I enjoyed this article quite a bit. The author liked the habits of thinkers of old and tries to do the same thing, but rather than a daily routine (in the morning), he does it once per week. He takes 2 hours to do nothing but think.
I like that idea. A lot.
In the evening, I remove all possible distractions, especially electronics like my phone and my laptop, and I basically lock myself in a room to question my work and my lifestyle with a pen and a notebook.
2 hours is a long time, and some of it will feel unproductive and not all of it will be structured, but I have a few general things that I almost always start off with to set me in motion.
After reading this excerpt from Kevin Rose’s newsletter, I’ve been looking for ways to adopt this practice myself:
Lately, I’ve tried to introduce a little boredom into my life by revamping my morning routine.

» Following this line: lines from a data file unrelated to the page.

-- ==== Sys2Proof/Machine/State.lean ====
section
/-! DEFINITION. The state of the block, as plain data: every register, table, queue, counter, mode and pin the manual
gives the device, grouped by the subsystem of R14 that owns it, and the queue of waiting commands. The docstring above
a field, or above the group it opens, names its rule; INVENTORY.md lists every field with its width, its rule and its
reset value. The value after `:=` is its value at reset (log entry 1 says which of them the manual states and which
the model names). Widths that the manual gives as a field of a register image are kept as numbers below that width;
register images are built by `Machine/Regs.lean`.
-/

namespace Sys2Proof.Machine

/-- A sparse table by number, keys strictly rising; a number that is not listed holds the default its reader names
(the reset value of such an entry). -/
abbrev Tbl (α : Type) := List (Nat × α)

/-! ### Codes -/

/-- The device states of R92. -/
inductive DevState where
  | booting | run | activating | draining | freewheelEntry | kickstand | recovery
deriving DecidableEq, Repr

/-- The power states of R343. -/
inductive PwrState where
  | run | idle | rest | freewheel | off
deriving DecidableEq, Repr

/-- The tag states of R80. -/
inductive TagState where
  | idle | queued | active | committing | completing
deriving DecidableEq, Repr

/-! ### What leaves the device -/

/-- The way back to a client: the sub-MAC its frame came in on, its addresses, and the VLAN and class of that frame
(R32). -/
structure Egress where
  port : Nat := 0
  sub : Nat := 0
  dstMac : Bytes := []
  dstIp : Bytes := []
  dstPort : Nat := 0
  vlan : Option Nat := none
  cls : Nat := 0
  /-- the frame came to an address that the sub-MAC has adopted from the partner (R284) -/
  adopted : Bool := false
deriving DecidableEq, Repr

/-- What the device gave to the outside, in order: the only place where an observer sees it. -/
inductive Output where
  /-- A whole Ethernet frame with its FCS leaves a sub-MAC (R32). -/
  | frame (port sub : Nat) (bytes : Bytes)
  /-- A PFC frame: pause with these quanta for one class (R35). -/
  | pfc (port sub cls quanta : Nat)
  /-- A flit leaves a spoke link or the tandem link (R155). -/
  | flit (l : Link) (hdr : FlitHeader) (payload : Bytes)
  /-- A pair of codewords leaves a spoke link or the tandem link: the symbols of each lane, in order (R152, R153, R275). -/
  | pair (l : Link) (lanes : List (List Nat))
  /-- An MSI-X vector is sent (R406). -/
  | msix (v : Nat)
  /-- A write packet to host memory, and whether it has Relaxed Ordering; never No Snoop (R331, R341). -/
  | hostWrite (addr : Nat) (bytes : Bytes) (relaxed : Bool)
  /-- A read request to host memory (R326, R331, R333, R341). -/
  | hostRead (addr len : Nat)
  /-- The value a register read returned (R296, R339). -/
  | mmio (v : BitVec 64)
  /-- The value an SMBus read returned (R424). -/
  | smbus (code : Nat) (v : Nat)
deriving DecidableEq, Repr

/-! ### Event recorder (R392-R403) -/

/-- An event waiting in the recorder's input queue (R395). -/
structure Ev where
  code : Nat := 0
  sev : Nat := 0
  src : Nat := 0xFFFF
  payload : Bytes := []
  /-- the fabric cycle in which it was raised (R395: events of one cycle queue by subsystem nibble) -/
  at_ : Nat := 0
deriving DecidableEq, Repr

/-- An accepted record (R392). -/
structure EvRec where
  seq : Nat := 0
  time : BitVec 64 := 0
  powerCycles : Nat := 0
  code : Nat := 0
  sev : Nat := 0
  devState : Nat := 0
  src : Nat := 0
  payload : Bytes := []
deriving DecidableEq, Repr

structure EvtSt where
  /-- Input queue, at most 256 entries. R395. -/
  inq : List Ev := []
  /-- Next sequence to be accepted, 64 bits; 0 until step 13 of the ladder (EVT_NEXT_SEQ). R394, R408. -/
  nextSeq : Nat := 0
  /-- Persisted ceiling of the sequence, 64 bits: the first record after manufacture is 1. R394. -/
  ceiling : Nat := 1
  /-- On-chip buffer, 65,536 records by slot number. R396. -/
  buf : Tbl EvRec := []
  /-- First sequence not yet flushed to the flash log. R398. -/
  flushed : Nat := 1
  /-- The sequence up to which a severity 6 or 7 record asked for a flush. R398. -/
  flushTo : Nat := 0
  /-- A 75 % flush is running (until fewer than 16,384 remain). R398. -/
  flushing : Bool := false
  /-- The flash log, at most 16,777,216 records, oldest first. R398. -/
  log : List EvRec := []
  /-- Records below this sequence have left the log and EVENT_READ by an erase. R401. -/
  eraseBase : Nat := 0
  /-- POLICY: false STOP_WHEN_FULL, true SEVERITY_OVERWRITE. R401. -/
  overwrite : Bool := true
  /-- KEEP_SEV, 1-7. R401. -/
  keepSev : Nat := 5
  /-- MIN_SEV, 0-6. R401. -/
  minSev : Nat := 0
  /-- 0xD002 has been raised: the last segment takes severities 6 and 7 only. R399. -/
  reserveInUse : Bool := false
  /-- QUEUE_LOST, 64 bits. R395, R403. -/
  queueLost : Count := 0
  /-- OVERRUN, 64 bits. R396, R403. -/
  overrun : Count := 0
  /-- DROPPED_FULL, 64 bits. R399, R400, R403. -/
  droppedFull : Count := 0
  /-- The sum of the loss counters at the last 0xD001, and the cycle it was raised in. R403. -/
  lossSeen : Nat := 0
  lossAt : Option Nat := none
deriving DecidableEq, Repr

/-! ### Rim (R26-R39, R431) -/

/-- Settings of one sub-MAC (R27, R431). -/
structure SubCfg where
  mac : Bytes := []
  ipv4 : Bytes := [0, 0, 0, 0]
  ipv6 : Bytes := List.replicate 16 0
  /-- eight VLAN entries, 0 unused -/
  vlans : List Nat := []
  untagged : Bool := true
  mtu : Nat := 9216
  dfltClass : Nat := 0
deriving DecidableEq, Repr

/-- PFC parameters of one class of one sub-MAC, in KiB (R33). -/
structure PfcCfg where
  enabled : Bool := false
  xoff : Nat := 128
  xon : Nat := 64
  headroom : Nat := 128
deriving DecidableEq, Repr

/-- A frame waiting for its class to be allowed to send (R36): a CKT datagram, or a frame the firmware built whole. -/
structure TxFrame where
  eg : Egress := {}
  payload : Bytes := []
  /-- a firmware frame without its padding and FCS; empty for a CKT datagram. R31. -/
  raw : Bytes := []
deriving DecidableEq, Repr

/-- The running pause state of one class of one sub-MAC (R33-R36). -/
structure PfcRun where
  /-- bytes of the class in the port's ingress buffer -/
  occ : Nat := 0
  /-- the device is sending pause for the class (above XOFF, not yet below XON) -/
  pausing : Bool := false
  /-- the partner's pause is in force -/
  held : Bool := false
  /-- quanta of the last pause received -/
  quanta : Nat := 0
  /-- pause is not honoured after a storm -/
  storm : Bool := false
  /-- frames held back by the pause, oldest first -/
  heldFrames : List TxFrame := []
deriving DecidableEq, Repr

/-- A CKT datagram in the ingress buffer of a port (R30). -/
structure RxDgram where
  eg : Egress := {}
  ecn : Nat := 0
  size : Nat := 0
  payload : Bytes := []
deriving DecidableEq, Repr

structure RimSt where
  /-- Port mode: sub-MACs of the port, 1, 2, 4 or 8; unlisted 1 (1 x 800G). R26, R431. -/
  mode : Tbl Nat := []
  /-- Settings last set for sub-MAC p x 8 + s; unlisted: the factory values. R431. -/
  cfg : Tbl SubCfg := []
  /-- PFC parameters by (p x 8 + s) x 8 + class; unlisted: the defaults. R33. -/
  pfcCfg : Tbl PfcCfg := []
  /-- PFC running state by (p x 8 + s) x 8 + class. R35, R36. -/
  pfc : Tbl PfcRun := []
  /-- The 21 counters of COUNTERS group 1, by (p x 8 + s) x 32 + place in R315; 64 bits each. R29. -/
  cnt : Tbl Count := []
  /-- CKT datagrams in the ports' ingress buffers, oldest first (2 MiB a port). R30, R33. -/
  ingress : List RxDgram := []
  /-- The slow-path queue toward the hub, at most 1,024 frames. R31. -/
  slowq : List (Nat × Bytes) := []
  /-- The cycle and port of each slow-path admission of the last second. R31, R433. -/
  slowTimes : List (Nat × Nat) := []
  /-- CKT UDP port, 16 bits. R30, CKT_PORT of R314. -/
  cktPort : Nat := 46220
  /-- The rim links serve frames (from step 13 of R367; down in FREEWHEEL and after RIM_LINKS_DOWN). R367, R386. -/
  up : Bool := false
deriving DecidableEq, Repr

/-! ### Transport (R40-R63) -/

/-- The CKT header as parsed (R41). -/
structure CktHdr where
  version : Nat := 1
  type : Nat := 0
  session : Nat := 0
  cookie : Nat := 0
  seq : Seq := 0
  ack : Seq := 0
  sackOff : Nat := 0xFFFF
  credit : Nat := 0
  tag : Nat := 0
  opcode : Nat := 0
  ordered : Bool := false
  final : Bool := false
  sealed : Bool := false
  trailer : Bool := false
  ece : Bool := false
  payloadLen : Nat := 0
deriving DecidableEq, Repr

Instead of turning off the alarm on my phone (which pulls me right into notifications and Instagram), I’ve now switched to an analog bedside alarm.

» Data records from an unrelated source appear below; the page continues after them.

/-- FCRC over header bytes 0-11 and the 240 payload bytes (R155). -/
def flitCrc (h : FlitHeader) (payload : Bytes) : BitVec 32 := crc32c (beBytes 12 (h.toNat / 2 ^ 32) ++ payload)

def flitHeader (ftype : Nat) (fseq fack : BitVec 8) (cra crb : BitVec 6) (body : BitVec 64) (payload : Bytes) :
    FlitHeader :=
  let h : FlitHeader := BitVec.ofNat 128
    (ftype * 2 ^ 124 + fseq.toNat * 2 ^ 116 + fack.toNat * 2 ^ 108 + cra.toNat * 2 ^ 102 + crb.toNat * 2 ^ 96
      + body.toNat * 2 ^ 32)
  h ||| (flitCrc h payload).zeroExtend 128

/-- A payload filled with zeros to the 240 bytes of a flit (R155). -/
def flitPayload (b : Bytes) : Bytes := slice b 0 240

/-- Bits 95:32 of CMD and STATUS flits: OP, OPID, CHANNEL, DIE and the rest (R156, R158). -/
structure OpView where
  op : Nat
  opid : Nat
  channel : Nat
  die : Nat
  nstat : Nat
  result : Nat
  index : Nat
  len : Nat
  last : Bool

def opView (b : BitVec 64) : OpView :=
  let f := fun lo n => bitsOf b.toNat lo n
  { op := f 56 8, opid := f 44 12, channel := f 39 5, die := f 35 4, nstat := f 27 8, result := f 19 8, index := f 35 9,
    len := f 27 8, last := b.getLsbD 26 }

def cmdBody (op opid channel die row : Nat) (slc : Bool) : BitVec 64 :=
  BitVec.ofNat 64 (op * 2 ^ 56 + opid * 2 ^ 44 + channel * 2 ^ 39 + die * 2 ^ 35 + row % 2 ^ 28 * 2 ^ 7 + boolNat slc * 2 ^ 6)

def dataBody (op opid index len : Nat) (last : Bool) : BitVec 64 :=
  BitVec.ofNat 64 (op * 2 ^ 56 + opid * 2 ^ 44 + index * 2 ^ 35 + len * 2 ^ 27 + boolNat last * 2 ^ 26)

/-- LCODE of a LINK flit in bits 95:88 and the operand of RETRY_REQ in bits 87:80 (R158, R275). -/
def linkBody (lcode arg : Nat) : BitVec 64 := BitVec.ofNat 64 (lcode * 2 ^ 56 + arg * 2 ^ 48)

/-- OCLASS, OBJ, BODY and PART of a tandem flit (R276). -/
def tdmBody (oclass obj body part : Nat) : BitVec 64 :=
  BitVec.ofNat 64 (oclass * 2 ^ 56 + obj % 2 ^ 32 * 2 ^ 24 + body * 2 ^ 5 + part)

def tdmView (b : BitVec 64) : Nat × Nat × Nat × Nat :=
  (bitsOf b.toNat 56 8, bitsOf b.toNat 24 32, bitsOf b.toNat 5 19, bitsOf b.toNat 0 5)

/-! ### Physical addresses (R173, R175) -/

structure PgaView where
  spoke : Nat
  channel : Nat
  die : Nat
  plane : Nat
  pageIx : Nat
  cw : Nat
deriving DecidableEq, Repr

def pgaView (p : Nat) : PgaView :=
  { spoke := bitsOf p 44 4, channel := bitsOf p 39 5, die := bitsOf p 35 4, plane := bitsOf p 33 2,
    pageIx := bitsOf p 2 31, cw := bitsOf p 0 2 }

def pgaPack (v : PgaView) : Nat :=
  v.spoke % 16 * 2 ^ 44 + v.channel % 32 * 2 ^ 39 + v.die % 16 * 2 ^ 35 + v.plane % 4 * 2 ^ 33 + v.pageIx % 2 ^ 31 * 4 + v.cw % 4

def locPack (grains headLga : Nat) : Nat := grains % 2 ^ 19 * 2 ^ 40 + headLga % 2 ^ 40
def locGrains (loc : Nat) : Nat := bitsOf loc 40 19
def locHead (loc : Nat) : Nat := bitsOf loc 0 40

After turning off the alarm, I purposely avoid all electronics (TV, laptop, phone, etc.) for the first hour of the day. I shower, then take the dog to the local coffee shop, leaving my phone at home. Once I have my coffee (or tea, depending on the day) I just sit, letting myself daydream and wake up slowly for about 30 minutes.

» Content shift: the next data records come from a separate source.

-- ==== Sys2Proof/Machine/Hub.lean ====
section
/-! DEFINITION. The hub's executor: taking Iawatal requests, the checks of R305 and R312, answers on both paths, and jobs
(R304-R313, R331). -/

namespace Sys2Proof.Machine

/-! ### Classes, forms and resources of requests -/

/-- Classes of R312: 0 Q, 1 C, 2 F; none for an opcode that R314 does not list. -/
def adminClass (op : Nat) : Option Nat :=
  if adminQ.contains op then some 0
  else if [0xBC, 0xBD, 0xBE].contains op then some 2
  else if [0x82, 0x83, 0x84, 0x88, 0x89, 0x8A, 0x8B, 0x90, 0x91, 0x92, 0x93, 0x94, 0x99, 0x9A, 0xA0, 0xA1, 0xA2, 0xA3, 0xA4,
      0xA8, 0xAA, 0xAB, 0xB1, 0xB2, 0xB3, 0xB6, 0xB9, 0xBA, 0xBB].contains op then some 1
  else none

/-- PARAM_LEN that a command requires (R314, R401). -/
def paramSize (op : Nat) (params : Bytes) : Nat :=
  match op with
  | 0x81 => 4 | 0x82 => 4 | 0x84 => 1 | 0x88 => 28 | 0x89 => 2 | 0x8A => 3 | 0x8B => 20 | 0x8C => 2 | 0x8D => 2
  | 0x90 => 36 | 0x91 => 36 | 0x92 => 2 | 0x93 => 8 | 0x94 => 2 | 0x95 => 2 | 0x98 => 1 | 0x99 => 3 | 0x9A => 1
  | 0xA0 => 2 | 0xA1 => 48 | 0xA2 => 52 | 0xA3 => 2 | 0xA4 => 32 | 0xA8 => 4 + 16 * leAt params 0 1 | 0xA9 => 8
  | 0xAA => 16 | 0xAB => 2 | 0xB3 => 32 | 0xB4 => 4 | 0xB6 => 2 | 0xB8 => 12 | 0xB9 => 4 | 0xBA => 8 | 0xBB => 9
  | 0xBC => 4 | _ => 0

/-- The form of a request, whatever its opcode (R304, R305). -/
def requestOk (inBand : Bool) (r : Request) : Bool :=
  (adminClass r.opcode).isSome && decide (r.reserved = 0) && decide (r.flags / 2 = 0)
  && (decide (r.flags = 0) && decide (r.bufAddr = 0) || decide (r.flags = 1) && !inBand)
  && decide (r.paramLen ≤ 1992) && decide (r.paramLen = paramSize r.opcode r.params) && decide (r.bufLen ≤ 16777216)
  && (!inBand || decide (r.bulk.length = if r.opcode = 0xBC then r.bufLen else 0))

/-- What a policy parameter names: its namespace, or the pair policy (R316). -/
def policyNames (id scope : Nat) : List (Nat × Nat) :=
  if 0x1F ≤ id ∧ id ≤ 0x21 then [(5, 0)] else if scope = 0xFFFFFFFF then [] else [(1, scope)]

/-- What a request names, for the serial rule of R311: kind (1 namespace, 2 tenant, 3 spoke, 4 port, 5 pair policy) and
number. -/
def requestNames (r : Request) : List (Nat × Nat) :=
  let p := r.params
  if [0x89, 0x8A, 0x8B, 0x8C].contains r.opcode then [(1, leAt p 0 2)]
  else if r.opcode = 0x88 then [(1, leAt p 0 2), (2, leAt p 2 2)]
  else if [0x90, 0x91, 0x92, 0x93, 0x94, 0x95].contains r.opcode then [(2, leAt p 0 2)]
  else if r.opcode = 0xAA then [(if leAt p 0 1 = 1 then 2 else 1, leAt p 2 2)]
  else if [0x98, 0x9A, 0xB6].contains r.opcode then [(3, leAt p 0 1)]
  else if r.opcode = 0x99 then ((List.range 16).filter (leAt p 0 2).testBit).map fun n => (3, n)
  else if r.opcode = 0xA4 then [(4, leAt p 0 1), (5, 0)]
  else if [0xA0, 0xA1, 0xA2].contains r.opcode then [(4, leAt p 0 1)]
  else if [0xB1, 0xB2, 0xB3].contains r.opcode then [(5, 0)]
  else if r.opcode = 0xA8 then (List.range (leAt p 0 1)).flatMap fun i => policyNames (leAt p (4 + 16 * i) 2) (leAt p (8 + 16 * i) 4)
  else if r.opcode = 0xA9 then policyNames (leAt p 0 2) (leAt p 4 4)
  else if r.opcode = 0xB4 then
    (if leAt p 0 1 = 1 then [(4, leAt p 2 2 / 8)] else if leAt p 0 1 = 3 ∨ leAt p 0 1 = 4 then [(3, leAt p 2 2)] else [])
  else []

/-- Commands that change namespaces, tenants, key pages or pair policy: refused while a pair's link is down (R286).
A POLICY_SET counts when it names a namespace or the pair policy (DEDUCED, log entry 32). -/
def changesPair (r : Request) : Bool :=
  [0x88, 0x89, 0x8A, 0x8B, 0x90, 0x91, 0x92, 0x93, 0x94, 0xAA, 0xA4, 0xB1, 0xB2].contains r.opcode
    || (r.opcode == 0xA8 && !(requestNames r).isEmpty)

/-- The hub is healthy enough to take a request (R386), has started, and does not sleep. -/
def hubServes (s : Blk) : Bool :=
  s.pin.porN && decide (s.dev ≠ .booting) && decide (s.pwr.pstate ≠ .freewheel) && decide (s.pwr.pstate ≠ .off)
    && !(decide (s.dev = .kickstand) &&
      (s.safe.ksAll.getLsbD 1 || s.safe.ksAll.getLsbD 9 || (decide (s.safe.ksCode = 4) && decide (s.safe.ksWhere = domHub))))

/-- R312: the status a class gets in the present device state; 0 when it runs. -/
def classCause (s : Blk) (r : Request) : Nat :=
  match adminClass r.opcode with
  | some 1 =>
    if s.dev = .kickstand then stDeviceFault
    else if s.dev ≠ .run ∧ s.dev ≠ .activating then stStateConflict
    else if s.tdm.paired ∧ pairJoined s = false ∧ changesPair r then stStateConflict else 0
  | some 2 =>
    if s.dev = .kickstand then stDeviceFault
    else if s.dev ≠ .run ∧ s.dev ≠ .recovery then stStateConflict else 0
  | _ => 0

/-- DETAIL of a refusal by class: the state code of a STATE_CONFLICT (R69). -/
def classDetail (s : Blk) (c : Nat) : Nat := if c = stStateConflict then s.dev.code else 0

/-! ### Answers -/

def mboxOf (s : Blk) (n : Nat) : Mailbox := s.hub.mbox.getD n {}
def setMbox (s : Blk) (n : Nat) (m : Mailbox) : Blk := { s with hub := { s.hub with mbox := s.hub.mbox.set n m } }

/-- The response of a mailbox is complete: BUSY clears, DONE rises with its vector (R307, R308). -/
def mboxDone (s : Blk) (n : Nat) : Blk :=
  let m := mboxOf s n
  if m.discard then setMbox s n { m with busy := false, discard := false, flushing := false, progress := 0 }
  else
    let s := setMbox s n { m with busy := false, done := true, flushing := false }
    if m.irqEn then vector s (288 + n) else s

/-- R308: write the response, move bulk to host memory with its flushing read (R331), and finish. -/
def answerMbox (s : Blk) (n : Nat) (r : Request) (head bulk : Bytes) : Blk :=
  let m := mboxOf s n
  let s := setMbox s n { m with resp := if m.discard then m.resp else head }
  if bulk.isEmpty ∨ r.flags ≠ 1 ∨ m.discard then mboxDone s n
  else
    let last := r.bufAddr + bulk.length - 1
    let s := crankLoad s 31 { hostAddr := r.bufAddr, count := bulk.length, dirOut := true, flush := true, localRef := mboxRef n }
    let s := emit (crankWrite s 31 (mboxRef n) r.bufAddr bulk) (.hostRead (last / 4 * 4) 4)
    setMbox s n { mboxOf s n with flushing := true }

/-- R310: the response of an in-band command: its body when it is OK, then the trailer (R68). -/
def answerInBand (s : Blk) (slot status detail : Nat) (head bulk : Bytes) : Blk :=
  let s := if status = stOk then streamBody s slot (head ++ bulk) else s
  finishCmd s slot status 0 0 detail 0

def isInBand : Source → Bool
  | .inBand _ => true
  | .mailbox _ => false

/-- Answer a request wherever it came from. Bulk goes to the host buffer, or is appended to the response (R304); nothing
goes to the host buffer through a closed release gate (R384). -/
def answerRaw (s : Blk) (src : Source) (r : Request) (status detail : Nat) (result bulk : Bytes) : Blk :=
  let bulk := if s.safe.gate ∧ r.flags = 1 then [] else bulk
  let head := responseHead status r.reqId detail bulk.length result
  match src with
  | .mailbox n => answerMbox s n.val r (if r.flags = 1 then head else head ++ bulk) bulk
  | .inBand slot => answerInBand s slot status detail head bulk

/-- The executor's entry of a source leaves it. -/
def leaveExec (s : Blk) (src : Source) : Blk :=
  { s with hub := { s.hub with exec := s.hub.exec.filter (fun e => e.1 ≠ src) } }

/-! ### Taking (R308, R311) -/

/-- A request is in the hub's hands: the class and form checks of R305 answer it at once, or it waits to be executed. -/
def hubTake (s : Blk) (src : Source) (r : Request) : Blk :=
  let c := classCause s r
  if c ≠ 0 then answerRaw s src r c (classDetail s c) [] []
  else if requestOk (isInBand src) r = false then answerRaw s src r stBadRequest 0 [] []
  else
    let reading := decide (r.opcode = 0xBC) && decide (r.flags = 1) && decide (0 < r.bufLen)
    let s := { s with hub := { s.hub with exec := s.hub.exec ++ [(src, { r with reading := reading })] } }
    match src with
    | .mailbox n => if reading then crankRead s 31 0xFF (mboxRef n.val) r.bufAddr r.bufLen else s
    | .inBand _ => s

/-- In-band commands at the head of the queue are taken while the executor has room (R311). -/
def hubPull : Nat → Blk → Blk
  | 0, s => s
  | n + 1, s =>
    match s.hub.waiting with
    | .inBand slot :: rest =>
      if s.hub.exec.length < 4 ∧ hubServes s then
        let s := { s with hub := { s.hub with waiting := rest } }
        match cmdOf s slot with
        | some c => hubPull n (hubTake s (.inBand slot) (parseRequest c.value))
        | none => hubPull n s
      else s
    | _ => s

/-- The answer of a command the executor holds: it leaves the executor, and the next in-band command is taken. -/
def hubAnswer (s : Blk) (src : Source) (r : Request) (status detail : Nat) (result bulk : Bytes) : Blk :=
  let s := answerRaw (leaveExec s src) src r status detail result bulk
  hubPull s.hub.waiting.length s

def hubOk (s : Blk) (src : Source) (r : Request) (result : Bytes) : Blk := hubAnswer s src r stOk 0 result []
def hubFail (s : Blk) (src : Source) (r : Request) (status : Nat) : Blk := hubAnswer s src r status 0 [] []

/-- R310: an in-band Iawatal command is dispatched to the hub. -/
def hubSubmit (s : Blk) (slot : Nat) : Blk :=
  if ((cmdOf s slot).map (·.phase)) ≠ some .handed then s else
  let s := modCmd s slot fun c => { c with phase := .hub }
  let s := { s with hub := { s.hub with waiting := s.hub.waiting ++ [.inBand slot] } }
  hubPull s.hub.waiting.length s

/-- No earlier command of the executor names what this one names (R311). -/
def mayRun (s : Blk) (src : Source) (r : Request) : Bool :=
  let before := s.hub.exec.takeWhile fun e => e.1 ≠ src
  before.all fun e => (requestNames e.2).all fun x => !(requestNames r).contains x

/-- A write-type command has reached its commit point: the tag is COMMITTING (R311). -/
def hubBegin (s : Blk) (src : Source) (r : Request) : Blk :=
  let s := { s with hub := { s.hub with
    exec := s.hub.exec.map fun e => if e.1 = src then (src, { e.2 with begun := true }) else e } }
  let who := match src with
    | .mailbox n => [(1, 0), (4, n.val)]
    | .inBand slot => [(1, 1), (4, ((cmdOf s slot).map (·.session)).getD 0)]
  let s := if adminClass r.opcode = some 0 then s else raise s 0xB002 1 domHub (pl ((1, r.opcode) :: who))
  match src with
  | .mailbox _ => s
  | .inBand slot =>
    match cmdOf s slot with
    | some c =>
      match sessOf s c.session with
      | some ss => if isReadOp r.opcode then s else putTag s c.session c.tag { tagOf ss c.tag with st := .committing }
      | none => s
    | none => s

/-- Run the command of an opcode that the executor holds for a source: nothing happens while it is held during ACTIVATING
(R312), while an earlier command names the same thing (R311), or while its bulk bytes are still read. The checks come in
the order of R305: the class, then the command's own with a status and DETAIL, 0 when it runs. -/
def adminRun (op : Nat) (src : Source) (chk : Blk → Request → Nat × Nat) (f : Blk → Request → Blk) (s : Blk) : Blk :=
  match s.hub.exec.find? (fun e => e.1 = src ∧ e.2.opcode = op ∧ e.2.begun = false) with
  | none => s
  | some (_, r) =>
    if adminClass op = some 1 ∧ s.dev = .activating then s
    else if mayRun s src r = false ∨ r.reading then s
    else
      let c := classCause s r
      let x := chk s r
      if c ≠ 0 then hubAnswer s src r c (classDetail s c) [] []
      else if x.1 ≠ 0 then hubAnswer s src r x.1 x.2 [] []
      else f (hubBegin s src r) r

/-! ### Jobs (R313) -/

def jobsRunning (s : Blk) : Nat := (s.hub.jobs.vals.filter fun j => j.jstate = 1).length

/-- Start a job and answer its JOB_ID; a seventeenth gives BUSY_RETRY. -/
def startJob (s : Blk) (src : Source) (r : Request) (k : JobKind) (f : Blk → Nat → Blk) : Blk :=
  if 16 ≤ jobsRunning s then hubFail s src r stBusyRetry
  else
    let id := s.hub.jobSeq + 1
    let s := { s with hub := { s.hub with jobSeq := id % 4294967295, jobs := s.hub.jobs.set id { kind := k } } }
    f (hubOk s src r (leBytes 4 id)) id

/-- The percentage done now of mailbox `k`, or of job `k - 16`: a free value, 0 to 100 (R307, R314). -/
def progressNow (s : Blk) (k : Nat) : Nat := Config.progress k s.now % 101

/-- A job ends: its result is kept, 0xB005 is raised, and results 64 jobs old are dropped. -/
def endJob (s : Blk) (id jstate status detail : Nat) : Blk :=
  match s.hub.jobs.get? id with
  | none => s
  | some j =>
    if j.jstate ≠ 1 then s
    else
      let jobs := s.hub.jobs.mapVal fun _ x => if x.jstate = 1 then x else { x with age := x.age + 1 }
      let jobs := (jobs.set id { j with jstate := jstate, progress := if jstate = 2 ∧ status = stOk then 100 else progressNow s (16 + id), status := status, detail := detail }).filter
        fun p => p.2.age < 64
      raise { s with hub := { s.hub with jobs := jobs } } 0xB005 2 domHub (pl [(4, id), (2, status)])

/-- The running jobs of a kind. -/
def jobsWhere (s : Blk) (p : JobKind → Bool) : List Nat :=
  (s.hub.jobs.filter fun e => e.2.jstate = 1 && p e.2.kind).map Prod.fst

end Sys2Proof.Machine
end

After reading it, I thought it sounded great. But how could I achieve something like this in my own life? With kids, the town we live in, and our location (far from all coffee shops), this routine would not exactly work. But are there other ways to achieve the same net effect?
I spent one morning just giving myself this time to think on things. I spend a lot of mornings reading my Bible, praying, then moving on to studying, writing, or just getting ready for work. Oh, and reading online. So I took one morning and just sat and thought about stuff. It would end in reading my Bible, but I gave myself the entire 90 minutes to just slowly get ready for the day.
But I was still open to other ideas on how to have a time like this. As regularly as possible. It would be hard, obviously, as I do not have a great deal of margin when it comes to my time in this stage of my life.
However, taking a 2 hour block of time each week sounds a lot more doable.